The pareconist internationalist says that we ought to receive for our labors remuneration in tune with how hard we have worked, how long we have worked, and how great a sacrifice we have made in our work. We shouldn’t get more because we use more productive tools, have more skills, or have greater inborn talent, much less property. We should get more only by virtue of how much effort we have expended or how much sacrifice we have endured in our useful work.

how should decisions at workplaces be made?

“Votes could be majority rule, three-quarters, two-thirds, consensus, etc. and would be taken at different levels and with… voting rules depending on the particular implications of the decisions in question. … Different decisions would employ different voting and tallying methods. There would be no a priori correct, detailed option, but there would be a right norm to implement: decision-making input in proportion as one is affected by decisions. […]

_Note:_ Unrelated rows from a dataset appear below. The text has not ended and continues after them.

-- ==== Sys2Proof/Syntax.lean ====
section
/-! DEFINITION. The 22 instructions of 30_encoding.md R101, one constructor per row of the opcode table. -/

namespace Sys2Proof

/-- An instruction with its operand words as fetched (R93: every operand is accepted as it is). The count word of
ARPEGGIO (R94) is the number of its offsets. -/
inductive Instr where
  /-- `ATTACK note` (R131). -/
  | attack (note : Word)
  /-- `RELEASE` (R132). -/
  | release
  /-- `MUTE` (R133). -/
  | mute
  /-- `ARPEGGIO speed, count, offsets` (R191). -/
  | arpeggio (speed : Word) (offsets : List Word)
  /-- `VOLUME value` (R134). -/
  | volume (value : Word)
  /-- `PANNING value` (R135). -/
  | panning (value : Word)
  /-- `PITCH value` (R136). -/
  | pitch (value : Word)
  /-- `DUTYCYCLE value` (R137). -/
  | dutycycle (value : Word)
  /-- `PHASEWRAP value` (R138). -/
  | phasewrap (value : Word)
  /-- `MASTERVOLUME value` (R139). -/
  | mastervolume (value : Word)
  /-- `INSTRUMENT index` (R140). -/
  | instrument (index : Word)
  /-- `WAVEFORM w`: the whole operand word, whose two fields depend on `WAVE_CUSTOM_BIT` (R95, R141). -/
  | waveform (operand : Word)
  /-- `ATTACKTICKS ticks` (R152). -/
  | attackticks (ticks : Word)
  /-- `RELEASETICKS ticks` (R153). -/
  | releaseticks (ticks : Word)
  /-- `MUTETICKS ticks` (R154). -/
  | muteticks (ticks : Word)
  /-- `STEP ticks` (R166). -/
  | step (ticks : Word)
  /-- `STEPTICKS` (R168). -/
  | stepticks
  /-- `CALL address` (R176). -/
  | call (address : Word)
  /-- `RETURN` (R178). -/
  | ret
  /-- `JUMP address` (R180). -/
  | jump (address : Word)
  /-- `GROUP number` (R182). -/
  | group (number : Word)
  /-- `END` (R184). -/
  | endTrack
deriving DecidableEq, Repr

end Sys2Proof
end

Every person participating in creating new products is a worker, and each worker has a balanced job complex, meaning the combination of tasks and responsibilities each worker has would accord them the same empowerment and quality of life benefits as the combination every other worker has. Unlike the current system, we would not have a division between those who overwhelmingly monopolize empowering, fulfilling, and engaging tasks and those who are overwhelmingly saddled with rote, obedient, and dangerous jobs. For reasons of equity and especially to create the conditions of democratic participation and self-management, balanced job complexes would ensure that when we each participate in our workplace and industry decision-making, we have  been comparably prepared by our work with confidence, skills, and knowledge to do so. The contrary situation now is that some people have great confidence, decision-making skills, and relevant knowledge obtained through their daily work, while other people are only tired, de-skilled, and lacking relevant knowledge as a result of theirs. Balanced job complexes do away with this division. They complete the task of removing class divisions that is  begun by eliminating private ownership of capital.